--- DATA EXCERPTS Enclosed Below ---
-- ==== Sys2Proof/Laws/WritesSched.lean ====
section
/-! SUPPORT. Which components of the state each operation and command of Machine/Sched.lean may write. -/

namespace Sys2Proof.Machine

theorem State.setFree_writes {P : State → Prop} {a0 : State} {a1 : Nat} (H : Stable P 2) (h0 : P a0) :
    P (State.setFree a0 a1) := by
  unfold State.setFree
  extract_lets +onlyGivenNames x10
  have h10 : P x10 := by
    unfold x10
    refine State.setF_writes (H.sub rfl) ?_
    exact h0
  refine keep_ite ?_ ?_
  · refine State.setF_writes (H.sub rfl) ?_
    exact h10
  · exact h10

theorem State.setPortOcc_writes {P : State → Prop} {a0 : State} {a1 : Nat} {a2 : Nat} (H : Stable P 2) (h0 : P a0) :
    P (State.setPortOcc a0 a1 a2) := by
  unfold State.setPortOcc
  refine State.setF_writes (H.sub rfl) ?_
  exact h0

theorem State.charge_writes {P : State → Prop} {a0 : State} {a1 : Nat} {a2 : Copy} (H : Stable P 524290) (h0 : P a0) :
    P (State.charge a0 a1 a2) := by
  unfold State.charge
  extract_lets +onlyGivenNames x10
  extract_lets +onlyGivenNames x11
  have h10 : P x11 := by
    unfold x11
    refine State.setPortOcc_writes (H.sub rfl) ?_
    exact h0
  refine keep_ite ?_ ?_
  · refine H.set_pk rfl   ?_
    exact h10
  · extract_lets +onlyGivenNames x12
    have h11 : P x12 := by
      unfold x12
      refine State.setFree_writes (H.sub rfl) ?_
      exact h10
    refine H.set_pk rfl   ?_
    exact h11

theorem State.countDrop_writes {P : State → Prop} {a0 : State} {a1 : Nat} {a2 : Copy} (H : Stable P 2621440) (h0 : P a0) :
    P (State.countDrop a0 a1 a2) := by
  unfold State.countDrop
  extract_lets +onlyGivenNames x10
  have h10 : P x10 := by
    unfold x10
    refine State.countPair_writes (H.sub rfl) ?_
    exact h0
  split
  · refine State.countPair_writes (H.sub rfl) ?_
    exact h10
  · exact h10

theorem State.discharge_writes {P : State → Prop} {a0 : State} {a1 : Nat} {a2 : Copy} (H : Stable P 524290) (h0 : P a0) :
    P (State.discharge a0 a1 a2) := by
  unfold State.discharge
  extract_lets +onlyGivenNames x10
  have h10 : P x10 := by
    unfold x10
    refine State.setPortOcc_writes (H.sub rfl) ?_
    exact h0
  split
  · refine keep_ite ?_ ?_
    · extract_lets +onlyGivenNames x11
      have h11 : P x11 := by
        unfold x11
        refine State.setFree_writes (H.sub rfl) ?_
        exact h10
      refine H.set_pk rfl   ?_
      exact h11
    · refine H.set_pk rfl   ?_
      exact h10
  · exact h10

theorem State.setQueue_writes {P : State → Prop} {a0 : State} {a1 : Nat} {a2 : List Copy} (H : Stable P 524288) (h0 : P a0) :
    P (State.setQueue a0 a1 a2) := by
  unfold State.setQueue
  refine H.set_pk rfl   ?_
  exact h0

theorem State.dropOversizeQ_writes {P : State → Prop} {a0 : State} {a1 : Nat} {a2 : Nat} {a3 : Nat} (H : Stable P 2621442) (h0 : P a0) :
    P (State.dropOversizeQ a0 a1 a2 a3) := by
  induction a3 generalizing a0
  · unfold State.dropOversizeQ
    exact h0
  · rename_i v10 v11
    unfold State.dropOversizeQ
    split
    · split
      · refine keep_ite ?_ ?_
        · extract_lets +onlyGivenNames x10
          have h10 : P x10 := by
            unfold x10
            refine State.countDrop_writes (H.sub rfl) ?_
            refine State.discharge_writes (H.sub rfl) ?_
            refine State.setQueue_writes (H.sub rfl) ?_
            exact h0
          refine v11 ?_
          refine State.count_writes (H.sub rfl) ?_
          exact h10
        · exact h0
      · exact h0
    · exact h0

theorem State.dropOversize_writes {P : State → Prop} {a0 : State} {a1 : Nat} (H : Stable P 2621442) (h0 : P a0) :
    P (State.dropOversize a0 a1) := by
  unfold State.dropOversize
  refine keep_ite ?_ ?_
  · refine foldl_keep ?_ ?_
    · intro n10 n11 n12
      refine State.dropOversizeQ_writes (H.sub rfl) ?_
      exact n12
    · exact h0
  · exact h0

theorem State.setChild_writes {P : State → Prop} {a0 : State} {a1 : Nat} {a2 : Child} (H : Stable P 524288) (h0 : P a0) :
    P (State.setChild a0 a1 a2) := by
  unfold State.setChild
  refine H.set_pk rfl   ?_
  exact h0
--- End of Enclosed DATA EXCERPTS ---
WHAT IS BEING ASKED:
Starting at the first line of the material above, reproduce each line exactly up to and including the line with "P (State.setFree a0 a1) := by".

RESPONSE BOX:
-- ==== Sys2Proof/Laws/WritesSched.lean ====
section
/-! SUPPORT. Which components of the state each operation and command of Machine/Sched.lean may write. -/

namespace Sys2Proof.Machine

theorem State.setFree_writes {P : State → Prop} {a0 : State} {a1 : Nat} (H : Stable P 2) (h0 : P a0) :
    P (State.setFree a0 a1) := by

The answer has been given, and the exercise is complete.